各神社が一般参拝者へ説明・指導している「二拝二拍手一拝」という作法も、この昭和23年改正の神社祭式行事作法に基くものですが、以上の経緯を一般参拝者に説明するのは、はっきり言って至難の業です(笑)。先程「拍手の回数についてですが、これは意外と説明するのが難しい問題です」と記したのはそのためで、以上の経緯を踏まえて拍手が二回となった理由を無理矢理一言でまとめると、「いろいろな経過があってそうなった」としか言い様がないのですが、多分そのような説明では誰も納得しないと思いますので(笑)、もう少し親切な言い方で一言にまとめると、「二拝二拍手一拝は、日本古来の伝統的な作法である両段再拝に基くものです」という言い方が、まぁ無難かな、という気がします。それでも省略し過ぎですが(笑)。
ただ、一般の参拝者であればその程度の認識でも全く問題ありませんが、私達神職は、以上の細かい経緯をしっかりと認識しておく必要があります。なぜなら、「二拝二拍手一拝」という作法には先人達の思いが込められており、そしてその作法は、私達の先輩に当たる先代の神職達が試行錯誤を経ながら営々と築き上げてきたものだからです。それ故、私達神職はその作法と伝統を守らなければならないのです。

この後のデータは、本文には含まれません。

-- ==== Sys2Proof/Machine/Dispatch.lean ====
section
/-! DEFINITION. One arm for each input of the opcode table. -/

namespace Sys2Proof.Machine

/-- What performing an input does. -/
def exec (i : Instr) (s : State) : Host.Outcome State Fault Refusal :=
  match i with
  -- class RD
  | .rdCtrl => Sys2Proof.Machine.execRdCtrl s
  | .rdStatus => Sys2Proof.Machine.execRdStatus s
  | .rdTstart => Sys2Proof.Machine.execRdTstart s
  | .rdTend => Sys2Proof.Machine.execRdTend s
  | .rdWidth => Sys2Proof.Machine.execRdWidth s
  | .rdCount => Sys2Proof.Machine.execRdCount s
  | .rdCal0 => Sys2Proof.Machine.execRdCal0 s
  | .rdCal180 => Sys2Proof.Machine.execRdCal180 s
  | .rdAngle => Sys2Proof.Machine.execRdAngle s
  | .rdCmp => Sys2Proof.Machine.execRdCmp s
  | .rdCmplo => Sys2Proof.Machine.execRdCmplo s
  | .rdCmphi => Sys2Proof.Machine.execRdCmphi s
  -- class WR
  | .wrCtrl data => Sys2Proof.Machine.execWrCtrl data s
  | .wrStatus data => Sys2Proof.Machine.execWrStatus data s
  | .wrTstart data => Sys2Proof.Machine.execWrTstart data s
  | .wrTend data => Sys2Proof.Machine.execWrTend data s
  | .wrWidth data => Sys2Proof.Machine.execWrWidth data s
  | .wrCount data => Sys2Proof.Machine.execWrCount data s
  | .wrCal0 data => Sys2Proof.Machine.execWrCal0 data s
  | .wrCal180 data => Sys2Proof.Machine.execWrCal180 data s
  | .wrAngle data => Sys2Proof.Machine.execWrAngle data s
  | .wrCmp data => Sys2Proof.Machine.execWrCmp data s
  | .wrCmplo data => Sys2Proof.Machine.execWrCmplo data s
  | .wrCmphi data => Sys2Proof.Machine.execWrCmphi data s
  -- class EVT
  | .tick => Sys2Proof.Machine.execTick s
  | .rise => Sys2Proof.Machine.execRise s
  | .fall => Sys2Proof.Machine.execFall s
  -- class RST
  | .reset => Sys2Proof.Machine.execReset s

end Sys2Proof.Machine
end

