theorem presentAll_rdWidth (s : State) :
    presentAll [encode .rdWidth] s = .next (s.respond (.read (s.regView .width))) := rfl

section

variable {last : List Input} {v : State}

/-- After a wait that ended with Ok, `GETWIDTH` reads WIDTH (R97). -/
theorem getWidth_of_ok (hw : waitDone limit 0 gaps (s.trigger.respond .quiet) = .ok u)
    (hv : presentAll last u = .next v) :
    getWidth limit gaps last s = .ok (v.respond (.read (v.regView .width))) := by
  simp only [getWidth, present_trigger, hw, presentAll_append hv, presentAll_rdWidth]

/-- After NoEcho `GETWIDTH` ends as the wait did, with no read (R97). -/
theorem getWidth_of_noEcho (hw : waitDone limit 0 gaps (s.trigger.respond .quiet) = .noEcho u) :
    getWidth limit gaps last s = .noEcho u := by
  simp only [getWidth, present_trigger, hw]

theorem exists_of_getWidth_ok (h : getWidth limit gaps last s = .ok t) :
    ∃ u v, waitDone limit 0 gaps (s.trigger.respond .quiet) = .ok u ∧ presentAll last u = .next v ∧
      t = v.respond (.read (v.regView .width)) := by
  simp only [getWidth, present_trigger] at h
  cases hw : waitDone limit 0 gaps (s.trigger.respond .quiet) <;> simp only [hw, reduceCtorEq] at h
  case ok u =>
    cases hp : presentAll (last ++ [encode .rdWidth]) u <;> simp only [hp, reduceCtorEq] at h
    case next w =>
      obtain ⟨v, hv, hread⟩ := presentAll_split hp
      cases h
      exact ⟨u, v, rfl, hv, (Host.Outcome.next.inj hread).symm⟩

end

/-! ## A wait with no echo -/

/-- An input that a wait with no echo may meet: it is performed or answered with a bus error, and is no edge. -/
abbrev PassesWithoutEcho (i : Input) : Prop := isEcho i = false ∧ ∀ m, decode i ≠ .malformed m

/-- A `TRIGGER` and a `RESET` return STATE to IDLE (R123). -/
theorem pulse_idle_of_restarts {i : Input} (hi : restarts i = true) (h : present i s = .next t) :
    t.pulse = .idle := by
  rcases Bool.or_eq_true_iff.mp hi with htrigger | hreset
  · unfold isTrigger at htrigger
    split at htrigger
    · next data hd =>
      have hbit : trigBit data = true := htrigger
      rw [present_of_instr hd, exec_wrCtrl, hbit] at h
      cases h
      rfl
    · cases htrigger
  · rw [present_of_instr (beq_iff_eq.mp hreset)] at h
    cases h
    rfl

/-- STATE comes to DONE by an edge alone (R123). -/
theorem pulse_ne_done_of_present {i : Input} (hs : s.pulse ≠ .done) (hi : isEcho i = false)
    (h : present i s = .next t) : t.pulse ≠ .done := by
  cases hr : restarts i with
  | true => simp [pulse_idle_of_restarts hr h]
  | false =>
    have hkept : s.KeepsMeasurementOf s := ⟨rfl, rfl, rfl, id⟩
    obtain ⟨hpulse, -⟩ := hkept.present hr hi h
    rwa [hpulse]

theorem exists_exec_next (i : Instr) (s : State) : ∃ t, exec i s = .next t := by
  cases i <;> exact ⟨_, rfl⟩

theorem exists_next_of_passesWithoutEcho {i : Input} (hs : s.pulse ≠ .done) (hi : PassesWithoutEcho i) :
    ∃ t, present i s = .next t ∧ t.pulse ≠ .done := by
  obtain ⟨hecho, hwell⟩ := hi
  have hnext : ∃ t, present i s = .next t := by
    rcases present_cases i s with ⟨j, -, hp⟩ | ⟨isRead, e, -, hp⟩ | ⟨m, hm, -⟩
    · exact hp ▸ exists_exec_next j s
    · exact ⟨_, hp⟩
    · cases hwell m hm
  obtain ⟨t, ht⟩ := hnext
  exact ⟨t, ht, pulse_ne_done_of_present hs hecho ht⟩

theorem exists_presentAll_of_passesWithoutEcho {l : List Input} (hs : s.pulse ≠ .done)
    (hl : ∀ i ∈ l, PassesWithoutEcho i) : ∃ t, presentAll l s = .next t ∧ t.pulse ≠ .done := by
  induction l generalizing s with
  | nil => exact ⟨s, rfl, hs⟩
  | cons i l ih =>
    obtain ⟨t, ht, hd⟩ := exists_next_of_passesWithoutEcho hs (hl i List.mem_cons_self)
    rw [presentAll_cons_of_next ht]
    exact ih hd fun j hj => hl j (List.mem_cons_of_mem i hj)

theorem pollInputs_append (gaps more : List (List Input)) :
    pollInputs (gaps ++ more) = pollInputs gaps ++ pollInputs more := List.flatMap_append

/-- A poll is no edge, so the inputs of the wait pass as those between its polls do. -/
theorem passesWithoutEcho_of_mem_pollInputs (hq : ∀ gap ∈ gaps, ∀ i ∈ gap, PassesWithoutEcho i) :
    ∀ i ∈ pollInputs gaps, PassesWithoutEcho i := by
  intro i hi
  obtain ⟨gap, hgap, hmem⟩ := List.mem_flatMap.mp hi
  rcases List.mem_append.mp hmem with hmem | hmem
  · exact hq gap hgap i hmem
  · rw [List.mem_singleton.mp hmem]
    exact ⟨rfl, fun m => by rw [decode_encode]; nofun⟩

theorem exists_poll_of_noEcho (hs : s.pulse ≠ .done) (hq : ∀ i ∈ gap, PassesWithoutEcho i) :
    ∃ t, presentAll (gap ++ [encode .rdStatus]) s = .next t ∧ t.pulse ≠ .done := by
  have h := exists_presentAll_of_passesWithoutEcho hs
    (passesWithoutEcho_of_mem_pollInputs (gaps := [gap]) fun g hg => List.mem_singleton.mp hg ▸ hq)
  simpa [pollInputs] using h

最後に、冒頭で述べたH木さんの言う「男性は拍手しても構わないが、女性は神社では柏手を打ってはいけない」という主張に対してはどのように反論すべきか、ということですが、H木さんのこの発言はあくまでも柏手の有無のみを言っており、その回数については何も触れていないようなので、そうであればそれに対しての反論は、前出の記事「拍手(かしわで)」で書かせて戴いたことをそのまま言えば、それで充分事足りると思われます。